In the United States, national forest is a classification of protected and managed federal lands. National forests are largely forest and woodland areas owned collectively by the American people through the federal government, and managed by the United States Forest Service, a division of the United States Department of Agriculture. The U.S. Forest Service is also a forestry research organization who provides financial assistance to state and local forestry industry. As of 2020, there are 154 national forests in the United States.
The National Forest System (NFS) was created by the Land Revision Act of 1891, which was enacted during the presidency of Benjamin Harrison. This act took land to form national parks in the West, including 15 reserves containing more than 13 million acres of land. At first one would be called a Forest Reserve; a later one would be termed a National Forest. It was the result of concerted action by Los Angeles-area businessmen and property owners who were concerned by the harm being done to the watershed of the San Gabriel Mountains by ranchers and miners. Abbot Kinney and forester Theodore Lukens were key spokesmen for the effort.
There have been multiple legislative acts to expand the scope of the national forest system, as well as shrinking it. In 2020, the Trump administration encouraged more forest products to be harvested in order to support a struggling economy. There was a plan to develop around 190 million acres of protected National Forests in order to increase logging, grazing, and energy resources. This would be facilitated through shrinking the rules and regulations required to get permits to conduct such business. In October 2020, the Trump administration proclaimed its goal of "strengthening markets for wood products and incentivizing innovative manufacturing techniques" and reported "The Department of Agriculture’s Forest Service sold 3.3 billion board feet of timber from national forests in fiscal year 2019 — the highest output since 1997". Furthermore, President Trump signed an executive order to "establish the United States One Trillion Trees Interagency Council" in order to further the Federal Government's participation in this effort and repeal the current $30 million annual funding cap for the Reforestation Trust Fund.
In the United States there are 154 national forests and 20 national grasslands containing 193 million acres (297,000 mi2/769 000 km2) of land. These lands comprise 8.5 percent of the total land area of the United States, an area about the size of Texas. Some 87 percent of national forest land lies west of the Mississippi River in the mountain ranges of the Western United States. Alaska has 12 percent of all national forest lands.
Within the national forest system, there are 1,200 sites listed on the National Register of Historic Places and 23 are National Historic Landmarks. The National Historic Preservation Act requires the Forest Service to identify, investigate, and protect cultural resources on lands it manages.
The U.S. Forest Service also manages all of the United States national grasslands and nearly 50% of the United States national recreation areas.
Land management of these areas focuses on conservation, timber harvesting, livestock grazing, watershed protection, wildlife, and recreation. Unlike national parks and other federal lands managed by the National Park Service, extraction of natural resources from national forests is permitted, and in many cases encouraged. Forest products are the resources removed and harvested from national forests.

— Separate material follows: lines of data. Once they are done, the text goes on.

/-- TALLY_WAIT_RELEASE: a blocked queue context whose wait is released takes what the wait observed and goes on. -/
def Obligations.ReleasedWaitResumes : Prop :=
  ∀ (q : BitVec 20) (s : State) (w : Waiter) (m : Bool × Bool × W64),
    s.fe.waiters.find? (fun x => !x.isQueue && x.key == q.toNat && x.released.isSome) = some w → w.released = some m →
    (getQc s q.toNat).blocked = true → (getQc s q.toNat).cmd.isSome = true → engUp s (qKind q.toNat) (qIndex q.toNat) = true →
    ∃ t, exec (.tallyWaitRelease q) s = .next t ∧ (getQc t q.toNat).blocked = false ∧ ended s t q.toNat ((getQc s q.toNat).pc + 8)
      ∧ rdG (getQc t q.toNat) w.rd = (if w.rd = 0 then 0
          else if w.second.isSome then BitVec.ofNat 64 (b01 m.1 + 2 * b01 m.2.1) else m.2.2)
      ∧ (∀ x ∈ t.fe.waiters, x.isQueue = false → x.key ≠ q.toNat) ∧ bytesKept s t ∧ boardKept s t

/-! ### Vector instructions (chapter 7) -/

/-- Class 0x08, 0x0B: arithmetic, conversions and moves under a guard, element by element. -/
def Obligations.VectorArithmeticByElement : Prop :=
  ∀ (q : BitVec 20) (rd ra rb rc : BitVec 5) (pg : BitVec 3) (w : BitVec 2) (rm : BitVec 3) (s : State),
    canRun s q.toNat anyKind = true → qKind q.toNat = kVX → w ≠ 3 → rm ≠ 5 → rm ≠ 6 →
    let c := getQc s q.toNat
    let n := wBits w
    let f := longFmt n
    let m := dirRM rm c.vfcsr
    let a := fun i => decodeL n (elem (rdV c ra) n i)
    let b := fun i => decodeL n (elem (rdV c rb) n i)
    let d := fun i => decodeL n (elem (rdV c rc) n i)
    ∀ e ∈ ([(.vadd q rd ra rb pg w rm, fun i => addR f m (a i) (b i)), (.vsub q rd ra rb pg w rm, fun i => subR f m (a i) (b i)),
            (.vmul q rd ra rb pg w rm, fun i => mulR f m (a i) (b i)), (.vdiv q rd ra rb pg w rm, fun i => divR f m (a i) (b i)),
            (.vsqrt q rd ra pg w rm, fun i => sqrtR f m (a i)),
            (.vfma q rd ra rb rc pg w rm, fun i => fmaR f m false false (a i) (b i) (d i)),
            (.vfms q rd ra rb rc pg w rm, fun i => fmaR f m false true (a i) (b i) (d i)),
            (.vfnma q rd ra rb rc pg w rm, fun i => fmaR f m true false (a i) (b i) (d i)),
            (.vmin q rd ra rb pg w, fun i => minMaxR f false (a i) (b i)), (.vmax q rd ra rb pg w, fun i => minMaxR f true (a i) (b i)),
            (.vrem q rd ra rb pg w, fun i => remR f (a i) (b i)), (.vrint q rd ra pg w rm, fun i => rintR f m (a i)),
            (.vabs q rd ra pg w, fun i => { bits := elem (rdV c ra) n i % 2 ^ (n - 1) }),
            (.vneg q rd ra pg w, fun i => { bits := elem (rdV c ra) n i + 2 ^ (n - 1) }),
            (.vclass q rd ra pg w, fun i => { bits := 2 ^ (classBit (classOf f (a i)) % 10) }),
            (.vcvtfi q rd ra pg w rm, fun i => toIntR n m (a i)),
            (.vcvtif q rd ra pg w rm, fun i => toLong f m (ofInt (sField n (elem (rdV c ra) n i)) 0)),
            (.vmov q rd ra pg w, fun i => { bits := elem (rdV c ra) n i }), (.vsplat q rd ra pg w, fun _ => { bits := (rdG c ra).toNat }),
            (.vperm q rd ra rb pg w, fun i => { bits := elem (rdV c ra) n (elem (rdV c rb) n i % lanes n) })] : List (Instr × (Nat → Res))),
      ∃ t, exec e.1 s = .next t ∧ vecResult s t q.toNat rd pg n (lanes n) e.2

/-- Class 0x09: integer instructions wrap at the element's width; shifts take RB[5:0]. -/
def Obligations.VectorIntegerByElement : Prop :=
  ∀ (q : BitVec 20) (rd ra rb : BitVec 5) (pg : BitVec 3) (w : BitVec 2) (s : State),
    canRun s q.toNat anyKind = true → qKind q.toNat = kVX → w ≠ 3 →
    let c := getQc s q.toNat
    let n := wBits w
    let a := fun i => elem (rdV c ra) n i
    let b := fun i => elem (rdV c rb) n i
    ∀ e ∈ ([(.viadd q rd ra rb pg w, fun i => a i + b i), (.visub q rd ra rb pg w, fun i => 2 ^ n + a i - b i),
            (.vimul q rd ra rb pg w, fun i => a i * b i), (.viand q rd ra rb pg w, fun i => a i &&& b i),
            (.vior q rd ra rb pg w, fun i => a i ||| b i), (.vixor q rd ra rb pg w, fun i => a i ^^^ b i),
            (.vishl q rd ra rb pg w, fun i => a i * 2 ^ (b i % 64)), (.vishr q rd ra rb pg w, fun i => a i / 2 ^ (b i % 64)),
            (.visar q rd ra rb pg w, fun i => (sField n (a i) / 2 ^ (b i % 64) % 2 ^ n).toNat),
            (.vimin q rd ra rb pg w, fun i => if sField n (a i) < sField n (b i) then a i else b i),
            (.vimax q rd ra rb pg w, fun i => if sField n (a i) < sField n (b i) then b i else a i),
            (.viminu q rd ra rb pg w, fun i => min (a i) (b i)), (.vimaxu q rd ra rb pg w, fun i => max (a i) (b i))] : List (Instr × (Nat → Nat))),
      ∃ t, exec e.1 s = .next t ∧ vecResult s t q.toNat rd pg n (lanes n) (fun i => { bits := e.2 i })

/-- Conversions between formats (class 0x0B): long to long, to and from element floats, from a BM block. -/
def Obligations.VectorFormatConversions : Prop :=
  ∀ (q : BitVec 20) (rd ra fc : BitVec 5) (pg : BitVec 3) (w : BitVec 2) (rm : BitVec 3) (s : State),
    canRun s q.toNat anyKind = true → qKind q.toNat = kVX → w ≠ 3 → rm ≠ 5 → rm ≠ 6 →
    let c := getQc s q.toNat
    let n := wBits w
    let k := fc.toNat
    let g := genOf s q.toNat c.seq
    (isLong k = true → ∃ t, exec (.vcvtf q rd ra fc pg w rm) s = .next t
      ∧ vecResult s t q.toNat rd pg (floatFmt k).width (min (lanes n) (lanes (floatFmt k).width))
          (fun i => toLong (floatFmt k) (dirRM rm c.vfcsr) (decodeL n (elem (rdV c ra) n i))))
    ∧ (isElemFloat k = true → (∃ t, exec (.vcvte q rd ra fc pg w) s = .next t
        ∧ vecResult s t q.toNat rd pg (fmtBits k) (lanes n)
            (fun i => toShort k (vfShort c.vfcsr g (s.free + i)) (decodeL n (elem (rdV c ra) n i))))
      ∧ (∃ t, exec (.vdece q rd ra fc pg w) s = .next t
        ∧ vecResult s t q.toNat rd pg n (lanes n)
            (fun i => exactTo (longFmt n) (s.free + i) (decodeCode k (fld (rdV c ra).toNat (fmtBits k * i) (fmtBits k))))))
    ∧ (isBM k = true → (∃ t, exec (.vdecbm q rd ra fc pg) s = .next t
        ∧ vecResult s t q.toNat rd pg 32 32 (fun i => exactTo fmt32 (s.free + i)
            (decodeBM (bmWidth k) (fld (rdV c ra).toNat 1016 8) (sField (bmWidth k) (fld (rdV c ra).toNat (bmWidth k * i) (bmWidth k))))))
      ∧ (∃ t, exec (.vcvtbm q rd ra fc pg) s = .next t
        ∧ (let act := activeOf c pg 32
           let b := formBlock (bmWidth k) (fun i => vfShort c.vfcsr g (s.free + i)) (act.map (fun i => decodeL 32 (elem (rdV c ra) 32 i)))
           fld (rdV (getQc t q.toNat) rd).toNat 1016 8 = b.e % 256
           ∧ ∀ p ∈ act.zip b.ms, fld (rdV (getQc t q.toNat) rd).toNat (bmWidth k * p.1) (bmWidth k) = (p.2 % 2 ^ bmWidth k).toNat)
        ∧ ended s t q.toNat (c.pc + 8) ∧ (∀ r, r ≠ rd → rdV (getQc t q.toNat) r = rdV c r) ∧ memKept s t))

/-- Class 0x0C: the activations and their derivatives, of a defined function code, with RM 0 and an α register for ELU alone. -/
def Obligations.VectorActivations : Prop :=
  ∀ (q : BitVec 20) (rd ra rb rc : BitVec 5) (fn : BitVec 4) (pg : BitVec 3) (w : BitVec 2) (s : State),
    canRun s q.toNat anyKind = true → qKind q.toNat = kVX → w.toNat ≤ 1 → fn.toNat ≤ 11 →
    let c := getQc s q.toNat
    let n := wBits w
    let a := fun i => decodeL n (elem (rdV c ra) n i)
    let b := fun i => decodeL n (elem (rdV c rb) n i)
    let d := fun i => decodeL n (elem (rdV c rc) n i)
    ((fn = 6 ∨ rb = 0) → ∃ t, exec (.vact q rd ra rb fn pg w 0) s = .next t
      ∧ vecResult s t q.toNat rd pg n (lanes n) (fun i => actRes n (s.free + i) (if fn = 6 then [a i, b i] else [a i]) (actAV fn.toNat (a i) (b i))))
    ∧ (derCode fn.toNat = true → (fn = 6 ∨ rc = 0) → ∃ t, exec (.vder q rd ra rb rc fn pg w 0) s = .next t
      ∧ vecResult s t q.toNat rd pg n (lanes n) (fun i => actRes n (s.free + i) (if fn = 6 then [a i, b i, d i] else [a i, b i])
          (avMul (derAV fn.toNat (a i) (d i)) (b i))))
    ∧ (∃ t, exec (.vderi q rd ra rb fn pg w 0) s = .next t
      ∧ vecResult s t q.toNat rd pg n (lanes n) (fun i => actRes n (s.free + i) [a i, b i] (avMul (derIAV fn.toNat (a i) none) (b i))))

/-- VCMP and VISEQ write the active bits of a predicate; comparisons raise NV where they must. -/
def Obligations.VectorComparisonsWritePredicates : Prop :=
  ∀ (q : BitVec 20) (pd : BitVec 3) (ra rb : BitVec 5) (fn : BitVec 4) (pg : BitVec 3) (w : BitVec 2) (s : State),
    canRun s q.toNat anyKind = true → qKind q.toNat = kVX → w ≠ 3 →
    let c := getQc s q.toNat
    let n := wBits w
    let r := fun i => compareR fn.toNat (decodeL n (elem (rdV c ra) n i)) (decodeL n (elem (rdV c rb) n i))
    (fn.toNat ≤ 6 → ∃ t, exec (.vcmp q pd ra rb fn pg w) s = .next t ∧ predResult s t q.toNat pd pg (lanes n) (fun i => (r i).1)
      ∧ ∀ i, i < lanes n → active c pg i = true → vfFlags (getQc t q.toNat).vfcsr &&& ((r i).2 % 32) = (r i).2 % 32)
    ∧ (∃ t, exec (.viseq q pd ra rb pg w) s = .next t
      ∧ predResult s t q.toNat pd pg (lanes n) (fun i => elem (rdV c ra) n i == elem (rdV c rb) n i)
      ∧ (getQc t q.toNat).vfcsr = c.vfcsr)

They may be for commercial or personal use such as “lumber, paper, and firewood as well as 'special forest products' such as medicinal herbs, fungi, edible fruits and nuts, and other natural products”. However, the first-designated wilderness areas, and some of the largest, are on national forest lands.
There are management decision conflicts between conservationists and environmentalists and natural resource extraction companies and lobbies (e.g. logging & mining) over the protection and/or use of national forest lands. These conflicts center on endangered species protection, logging of old-growth forests, intensive clear cut logging, undervalued stumpage fees, mining operations and mining claim laws, and logging/mining access road-building within national forests. Additional conflicts arise from concerns that the grasslands, shrublands, and forest understory are grazed by sheep, cattle, and more recently, rising numbers of elk and mule deer due to loss of predators.
Many ski resorts and summer resorts operate on leased land in national forests.